As such, the trends Lee Scott reported yesterday on "Meet the Press," particularly this one: "We're seeing an increase in food storage as people are cooking more at home," he said. They are "using leftovers more extensively," and buying more frozen food, is something all U.S. food and grocery retailers should take to heart, and focus their respective merchandising and marketing efforts around now.

Regarding Tesco's Fresh & Easy Neighborhood Market, Fresh & Easy Buzz has been writing now for months that the grocery chain needs to focus on a value proposition in its merchandising and then create a marketing and communications program to tout that value proposition in a strong, clear, concise and repetitive way.

Instead Fresh & Easy's merchandising and marketing focus all year has been more like that of a specialty foods retailer operating in good economic times.

For example, Fresh & Easy promotes mostly prepared foods (a little prepared foods promo is fine but far less than it's doing now in this recession would be wise). Read Lee Scott's research observation above. More cooking at home. Using more leftovers. Buying more frozen food. Buying more basic groceries on sale and storing them.

For Thanksgiving Fresh & Easy promoted a gourmet turkey wrapped in smoked bacon and sage rather than a basic bird at a cheap price like nearly all other major chains did.

And when it comes to its public relations campaign, Fresh & Easy issues news release after news release about "green" retailing, premium, prepared foods and new store openings, but near-none about the values offered in its stores.

It's fortnightly (bi-weekly) advertising circulars reflect mostly this specialty foods retailer in good economic times promotional activity as well.
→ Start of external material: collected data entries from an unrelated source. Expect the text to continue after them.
-- ==== Sys2Proof/Laws/State.lean ====
section
/-! SUPPORT. One lemma per field of State and named update, true by rfl, so that no later proof unfolds a record update. -/

namespace Sys2Proof.Machine

/-! ### raise -/

@[simp] theorem raise_cfg (code : ErrCode) (op : Byte) (s : State) : (s.raise code op).cfg = s.cfg := rfl
@[simp] theorem raise_regs (code : ErrCode) (op : Byte) (s : State) : (s.raise code op).regs = s.regs := rfl
@[simp] theorem raise_latched (code : ErrCode) (op : Byte) (s : State) : (s.raise code op).latched = s.latched := rfl
@[simp] theorem raise_status (code : ErrCode) (op : Byte) (s : State) : (s.raise code op).status = { s.status with err := true } := rfl
@[simp] theorem raise_error (code : ErrCode) (op : Byte) (s : State) : (s.raise code op).error = { code := code, op := op } := rfl
@[simp] theorem raise_irqEn (code : ErrCode) (op : Byte) (s : State) : (s.raise code op).irqEn = s.irqEn := rfl
@[simp] theorem raise_results (code : ErrCode) (op : Byte) (s : State) : (s.raise code op).results = s.results := rfl
@[simp] theorem raise_progress (code : ErrCode) (op : Byte) (s : State) : (s.raise code op).progress = s.progress := rfl
@[simp] theorem raise_retryCnt (code : ErrCode) (op : Byte) (s : State) : (s.raise code op).retryCnt = s.retryCnt := rfl
@[simp] theorem raise_device (code : ErrCode) (op : Byte) (s : State) : (s.raise code op).device = s.device := rfl
@[simp] theorem raise_bufs (code : ErrCode) (op : Byte) (s : State) : (s.raise code op).bufs = s.bufs := rfl
@[simp] theorem raise_tx (code : ErrCode) (op : Byte) (s : State) : (s.raise code op).tx = s.tx := rfl
@[simp] theorem raise_engine (code : ErrCode) (op : Byte) (s : State) : (s.raise code op).engine = s.engine := rfl
@[simp] theorem raise_connectReq (code : ErrCode) (op : Byte) (s : State) : (s.raise code op).connectReq = s.connectReq := rfl
@[simp] theorem raise_link (code : ErrCode) (op : Byte) (s : State) : (s.raise code op).link = s.link := rfl
@[simp] theorem raise_busData (code : ErrCode) (op : Byte) (s : State) : (s.raise code op).busData = s.busData := rfl
@[simp] theorem raise_agenda (code : ErrCode) (op : Byte) (s : State) : (s.raise code op).agenda = s.agenda := rfl
@[simp] theorem raise_pace (code : ErrCode) (op : Byte) (s : State) : (s.raise code op).pace = s.pace := rfl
The grocery chain has yet to produce one value-packed advertising circular similar say to what the small-format discount grocery chain Aldi USA does each week. (]
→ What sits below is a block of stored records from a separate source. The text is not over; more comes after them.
/-- By turns, one step for each index left and one more take a command to its end, wherever its cursor stands. -/
theorem PixelProgram.engineTurn_iterate_left (p : PixelProgram) (s : State) (hphase : s.engine.phase = .pixel)
    (hp : pixelProgramOf s.engine.cur = some p) (hpace : s.pace = .byTurns) :
    engineTurn^[p.count s.latched - s.engine.pixCursor + 1] s =
      p.last (p.advance (p.count s.latched - s.engine.pixCursor) s) := by
  rcases le_total s.engine.pixCursor (p.count s.latched) with hle | hpast
  · exact p.engineTurn_iterate _ s hphase hp hpace (by omega)
  · rw [Nat.sub_eq_zero_of_le hpast, p.advance_zero, Function.iterate_one, p.engineTurn_byTurns s hphase hp hpace,
      p.runIndex_of_none_left s hpast]

/-- Settles O28: by turns and at once the same indices are run, and then the same last step. -/
theorem turnsAgreeWithOneStep : Obligations.TurnsAgreeWithOneStep := by
  refine ⟨fun i s t h => ⟨exec_withPace i s t _ h, exec_withPace i s t _ h⟩, fun p s hphase hp hpace => ?_⟩
  have hwhole : engineTurn s = p.last (p.advance (p.count s.latched - s.engine.pixCursor) s) :=
    (engineTurn_pixel s p hphase hp).trans (p.turn_atOnce s hpace)
  rw [hwhole]
  exact p.engineTurn_iterate_left { s with pace := .byTurns } hphase hp rfl

/-! ### CONNECT (R248) -/

/-- Settles O32: acceptance under R112's empty row, then the whole of R248 in one step. -/
theorem connectCompletesAtOnce : Obligations.ConnectCompletesAtOnce :=
  ⟨fun s hidle => ⟨exec_of_passed_checks .connect s hidle rfl, engineTurn_connect (s.started .connect) rfl rfl⟩,
    engineTurn_connect⟩

/-! ### One Engine step of a session (R230, R232, R233) -/

theorem txqHasSpace_iff (s : State) : s.txqHasSpace = true ↔ s.tx.queue.length < s.cfg.txqDepth := decide_eq_true_iff

theorem txqHasSpace_eq_false_iff (s : State) : s.txqHasSpace = false ↔ s.cfg.txqDepth ≤ s.tx.queue.length :=
  decide_eq_false_iff_not.trans not_lt

/-- A running session has a program, and its Engine steps are the program's. -/
theorem exists_session_program (s : State) (h : s.sessionRunning = true) :
    ∃ p, sessionProgramOf s.engine.cur = some p ∧ engineTurn s = p.turn s := by
  obtain ⟨hphase, hsome⟩ := (sessionRunning_iff s).1 h
  obtain ⟨p, hp⟩ := Option.isSome_iff_exists.1 hsome
  exact ⟨p, hp, engineTurn_session s p hphase hp⟩

namespace SessionProgram

variable (p : SessionProgram) (s : State)

theorem turn_of_space (hw : s.engine.sched = .run ∨ s.engine.sched = .wSpace)
    (hspace : s.tx.queue.length < s.cfg.txqDepth) : p.turn s = p.append s := by
  rw [← txqHasSpace_iff] at hspace
  rcases hw with hw | hw <;> rw [turn, hw] <;> exact if_pos hspace

theorem turn_of_full_run (hw : s.engine.sched = .run) (hfull : s.cfg.txqDepth ≤ s.tx.queue.length) :
    p.turn s = s.enterWait .wSpace := by
  rw [turn, hw]
  exact if_neg (by rw [(txqHasSpace_eq_false_iff s).2 hfull]; decide)

theorem turn_of_drained (hw : s.engine.sched = .wDrain) (hq : s.tx.queue = []) (hpend : s.tx.ackPending = false) :
    p.turn s = s.complete := by
  rw [turn, hw]
  exact if_pos (by rw [State.drained, hq, hpend]; rfl)

theorem append_of_acked (h : (p.current s).ack = true) : p.append s = { s with
    engine := { s.engine with sched := .wAck }
    tx := { queue := s.tx.queue ++ [p.current s], ackPending := true, waitCnt := 0 } } :=
  if_pos h

theorem append_of_unacked (h : (p.current s).ack = false) : p.append s = p.emitReturn (s.enqueue (p.current s)) :=
  if_neg (by rw [current] at h; rw [h]; decide)

/-- When emit returns: a chunk is counted (R241), and the next frame or the drain is due (R233). -/
theorem emitReturn_eq : p.emitReturn s = { s with
    engine := { s.engine with
      chunkCursor := s.engine.chunkCursor + 1
      sched := if s.engine.chunkCursor + 1 ≤ p.lastFrame s.latched then .run else .wDrain }
    tx := { s.tx with
      waitCnt := if s.engine.chunkCursor + 1 ≤ p.lastFrame s.latched then s.tx.waitCnt else 0 }
    progress :=
      if p.progress s.engine.chunkCursor then { s.progress with bulkIdx := toWord s.engine.chunkCursor } else s.progress
    status := if p.progress s.engine.chunkCursor then { s.status with prog := true } else s.status } := by
  unfold emitReturn
  by_cases hchunk : p.progress s.engine.chunkCursor = true <;>
    by_cases hmore : s.engine.chunkCursor + 1 ≤ p.lastFrame s.latched <;> simp [hchunk, hmore, State.enterWait]

end SessionProgram

/-- Settles O36: drain() of whichever session runs. -/
theorem drainEndsTheCommand : Obligations.DrainEndsTheCommand := by
  intro s hrun hw hq hpend
  obtain ⟨p, -, hturn⟩ := exists_session_program s hrun
  exact hturn.trans (p.turn_of_drained s hw hq hpend)

/-- R232: with TXQ full a session that has a frame to send waits for space. -/
theorem engineTurn_of_full_run (s : State) (hrun : s.sessionRunning = true) (hw : s.engine.sched = .run)
    (hfull : s.cfg.txqDepth ≤ s.tx.queue.length) :
    engineTurn s = { s with engine := { s.engine with sched := .wSpace }, tx := { s.tx with waitCnt := 0 } } := by
  obtain ⟨p, -, hturn⟩ := exists_session_program s hrun
  exact hturn.trans (p.turn_of_full_run s hw hfull)

/-- R232, R10: with TXQ full the wait for space goes on. -/
theorem engineTurn_of_full_wSpace (s : State) (hrun : s.sessionRunning = true) (hw : s.engine.sched = .wSpace)
    (hfull : s.cfg.txqDepth ≤ s.tx.queue.length) : engineTurn s = s := by
  refine engineTurn_of_waiting s ?_
  rw [State.waiting, hrun, hw, Bool.true_and, (txqHasSpace_eq_false_iff s).2 hfull]
  rfl

/-! ### FRAME_WR (R226, R44) -/

/-- R44: within the 20 bytes of FRAME_DATA0 to FRAME_DATA4, byte by byte. -/
theorem frameByte_eq (r : OperandRegs) (k : Nat) (hk : k < 20) : r.frameByte k = r.frameDataByte k := by
  have hreg : k / 4 < 5 := by omega
  unfold OperandRegs.frameByte OperandRegs.frameDataByte
  interval_cases k / 4 <;> rfl

theorem frameProgram_frameAt (fop : Byte) (len : Nat) (ack : Bool) (hlen : len ≤ 19) (r : OperandRegs) (pack : Memory)
    (c : Nat) : (frameProgram fop len ack).frameAt r pack c = r.framedData fop len ack := by
  have hbytes : (List.range len).map r.frameByte = (List.range len).map r.frameDataByte :=
    List.map_congr_left fun k hk => frameByte_eq r k (by have := List.mem_range.1 hk; omega)
  exact congrArg (fun data => ({ bytes := fop :: data, ack := ack } : TxEntry)) hbytes

/-- FRAME_WR's one frame, once there is space. -/
theorem engineTurn_frameWr (s : State) (fop : Byte) (len : Nat) (ack : Bool) (hphase : s.engine.phase = .xport)
    (hcur : s.engine.cur = .frameWr fop len ack) (hlen : len ≤ 19)
    (hw : s.engine.sched = .run ∨ s.engine.sched = .wSpace) (hcursor : s.engine.chunkCursor = 0)
    (hspace : s.tx.queue.length < s.cfg.txqDepth) :
    engineTurn s = { s with
      engine := { s.engine with chunkCursor := (if ack then 0 else 1), sched := (if ack then .wAck else .wDrain) }
      tx :=
        { queue := s.tx.queue ++ [s.latched.framedData fop len ack]
          ackPending := ack || s.tx.ackPending
          waitCnt := 0 } } := by
  have hp : sessionProgramOf s.engine.cur = some (frameProgram fop len ack) := by rw [hcur]; rfl
  have hframe : (frameProgram fop len ack).current s = s.latched.framedData fop len ack :=
    frameProgram_frameAt fop len ack hlen _ _ _
  rw [engineTurn_session s _ hphase hp, SessionProgram.turn_of_space _ s hw hspace]
  cases ack with
  | true => rw [SessionProgram.append_of_acked _ s rfl, hframe, ← hcursor]; rfl
  | false =>
    rw [SessionProgram.append_of_unacked _ s rfl, hframe, SessionProgram.emitReturn_eq]
    simp [State.enqueue, frameProgram, hcursor]

theorem frameWr_passes (s : State) (fop : Byte) (len : Nat) (ack : Bool) (hlen : len ≤ 19) (hlink : s.linkUsable) :
    firstFailedCheck s (.frameWr fop len ack) = none :=
  (if_neg (by omega)).trans (if_pos hlink)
After all, according to Tesco, Fresh & Easy is a convenient neighborhood grocery and fresh foods store designed for "everybody" to shop at for food and groceries, featuring everyday low prices at least 15% below the everyday prices of its competitors.

This model and message isn't being communicated, nor is Fresh & Easy's merchandising emphasising this positioning in its stores, even though it is what it should be doing with a near 100% focus in this current down economy, which is even more down in California, Nevada and Arizona where Tesco operates its 104 Fresh & Easy stores than it is in many other U.s. states.
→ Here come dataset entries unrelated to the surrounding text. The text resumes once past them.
-- ==== Sys2Proof/Config.lean ====
section
/-! DEFINITION. The parameters the spec leaves OPEN (00_scope.md R7): "arguments of the model". They are plain
data held in the state (`Machine.State.cfg`), so that a statement over every state holds for every value of them;
no step changes them (log entry 1). -/

namespace Sys2Proof

/-- `DECIMAL_V_RULE` (D22): what ADC and SBC do to V in decimal mode. -/
inductive DecimalVRule
  /-- V is computed from the raw operand bytes exactly as in binary mode. -/
  | binary
  /-- V is left as it was. -/
  | unchanged
deriving DecidableEq, Repr

/-- The OPEN parameters of R7. -/
structure Config where
  /-- `OPEN_BUS_VALUE` (D8): what every read of the Open chunk returns. -/
  openBusValue : Byte
  /-- `IRQ_QUEUE_CAP` (D11): the capacity of the interrupt latch, at least 1. -/
  irqQueueCap : Nat
  /-- `IRQ_ENTRY_SETS_I` (D12): whether taking an interrupt sets InterruptDisable. -/
  irqEntrySetsI : Bool
  /-- `IRQ_GATED_BY_IN_SERVICE` (D13): whether the in-service flag blocks delivery. -/
  irqGatedByInService : Bool
  /-- `JMP_IND_PAGE_BUG` (D18): whether the pointer of an indirect jump wraps within its page. -/
  jmpIndPageBug : Bool
  /-- `ZP_PTR_WRAP` (D19): whether a zero-page pointer's high byte wraps within page 0. -/
  zpPtrWrap : Bool
  /-- `DECIMAL_V_RULE` (D22). -/
  decimalVRule : DecimalVRule
  /-- `RESET_ENTRY` (D26): a fixed address, or `none` for the platform reading `Load16($FFFC)`. -/
  resetEntry : Option Word
deriving DecidableEq, Repr

/-- The defaults of R7, "the default every derived vector in 95_test_vectors.md uses". -/
def Config.standard : Config :=
  { openBusValue := 0x00, irqQueueCap := 1, irqEntrySetsI := false, irqGatedByInService := false,
    jmpIndPageBug := false, zpPtrWrap := true, decimalVRule := .binary, resetEntry := none }

end Sys2Proof
end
Based on Tesco's description of what Fresh & Easy is, that they are no frills stores for "everybody," with about the lowest prices around vis-a-vis the competition, the stores should be doing very well right now. They aren't.

While Scott and Wal-Mart learn about this new, recessionary customer, and focus the chain's stores on this customer which is paying big dividends for the chain, Tesco's Fresh & Easy Neighborhood Market USA seems oblivious to the current recessionary marketplace realities in its merchandising and marketing.

If at the helm of Fresh & Easy, we would be focusing near all of our merchandising, marketing and operational efforts in a laser beam like fashion on that value proposition, on the basic grocery and related categories like Wal-Mart is doing, and is winning out by doing so, across the board.

Perhaps a mission statement something like this: Fresh & Easy: "We are a no frills grocery market where you can get food and groceries for the best prices. No gimmicks. No fancy displays. Just the best prices available on groceries and fresh foods (and a few special treats as well) when you need them. We know the times aren't easy. That's why Fresh & Easy is here for you."